A recurring problem I have experienced while programming, is the need to convert a flat list of data into a more complex tree data structure. This is especially common when dealing with results from relational databases (where all data is intrinsically flat, and queries return tables of data). To solve this problem I wrote a small library named group-by (in honor of the sql operator that performs much the same task).
The easiest example:
(group-by '((a 1 2) (a 3 4) (b 5 6))) => ((A (1 2) (3 4)) (B (5 6)))
A more concrete example is from trac, the ticketing system we use. Trac tickets contain fields for author, project, milestone, and summary (among others). When displaying this data, my project manager wants to be able to see what everybody is working on (a tree view organized by author, project, and milestone), as well as being able to see what is being worked on in a project and by whom (a tree view organized by project and milestone). To accomplish this I pull a flat list of ticket objects from the database (using a clsql-orm generated class). I then create a tree from this data table by calling make-grouped-list. I can then perform a standard recursive tree walk to render this with the desired organization directly.
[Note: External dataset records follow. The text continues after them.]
-- ==== Sys2Proof/Machine/Load.lean ====
section
/-!
DEFINITION. The kernel image: block records and their checks at load, the checks over a whole region, and the controller tree
(R17, R20, R29, R57, R82, R89, R97, R113 to R115, R161, R172, R174, R210, R217, R228, R236, R260 to R268, R274, R282 to R284, R347,
R376, R446).
-/

namespace Sys2Proof.Machine

/-! ### Bytes of an image (R260, R261) -/

/-- The double-word at a byte offset; bytes past the end read as zero. -/
def dwAt (bs : List Byte) (off : Nat) : Nat := bytesToNat ((bs.drop off).take 8)

/-- Field [lo + n − 1 : lo] of a number. -/
def nfld (x lo n : Nat) : Nat := x / 2 ^ lo % 2 ^ n

/-- Whether every byte of a range is zero. -/
def zeroBytes (bs : List Byte) (off n : Nat) : Bool := ((bs.drop off).take n).all (· == 0)

/-- A length padded to a multiple of 8. -/
def pad8 (n : Nat) : Nat := (n + 7) / 8 * 8

/-- The numbers of the bits set in a mask of `n` bits, ascending. -/
def setBits (mask n : Nat) : List Nat := (List.range n).filter (fun i => mask.testBit i)

/-- A byte with the bits of some bit ranges (first bit, length) of its string read as zero; `i` is its place. -/
def maskByte (rs : List (Nat × Nat)) (i : Nat) (b : Byte) : Byte :=
  BitVec.ofNat 8 ((List.range 8).foldl (fun v j =>
    if rs.any (fun r => decide (r.1 ≤ 8 * i + j ∧ 8 * i + j < r.1 + r.2)) then v
    else v + (if b.getLsbD j then 2 ^ j else 0)) 0)

/-- CRC-32C of a string with some bit ranges read as zero (R261). -/
def crcWithout (rs : List (Nat × Nat)) (bs : List Byte) : Nat := crc32c (bs.mapIdx (maskByte rs))

/-! ### The status of a configuration (R273) -/

def CfgState.code : CfgState → BitVec 3
  | .empty => 0
  | .loading => 1
  | .staged => 2
  | .crcFail => 3
  | .fetchFault => 4
  | .rejected => 5
  | .flipping => 6

/-- The status word (DESIGN CHOICE, log entry 42). -/
def CfgStatus.word (c : CfgStatus) : Word64 :=
  (0 : BitVec 7) ++ c.fnode ++ c.fcell ++ (0 : BitVec 5) ++ c.cause ++ c.fby ++ c.fbx ++ (0 : BitVec 6) ++ c.loaded ++ c.issued
    ++ (0 : BitVec 3) ++ BitVec.ofBool c.sigFail ++ BitVec.ofBool c.epoch ++ c.state.code

/-- Why a record, or a configuration, is refused: the state and cause of R273, with a placed block, a cell and a slot. -/
structure LoadFail where
  state : CfgState
  cause : BitVec 3
  bx    : BitVec 4
  by_   : BitVec 4
  cell  : BitVec 6
  slot  : BitVec 3
  addr  : Word64
  held  : Bool := false
  deriving DecidableEq, Repr

def LoadFail.of (state : CfgState) (cause : BitVec 3) : LoadFail :=
  { state := state, cause := cause, bx := 0, by_ := 0, cell := 0, slot := 0, addr := 0 }

/-- A status that reports a failure. -/
def CfgStatus.fail (c : CfgStatus) (f : LoadFail) : CfgStatus :=
  { c with state := f.state, cause := f.cause, fbx := f.bx, fby := f.by_, fcell := f.cell, fnode := f.slot }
:keys (list #'author #'project #'milestone)
:tests (list #'equal #'equal #'equal))
Group-by supports grouping into alists, hashtables, and CLOS tree-nodes. To hide the difference between these implementations, I created a grouped-list CLOS object that manages all of the grouping and presents a unified interface to each of these implementation strategies. I support each of these implementations because which to use is strongly dependent on the workload you anticipate performing with the tree. Simply grouping once then recursively rendering the tree, is often more efficient as an alist, than a heavier weight data structure. Conversely, hashtables tend to perform better for lots of accesses into the grouping structure.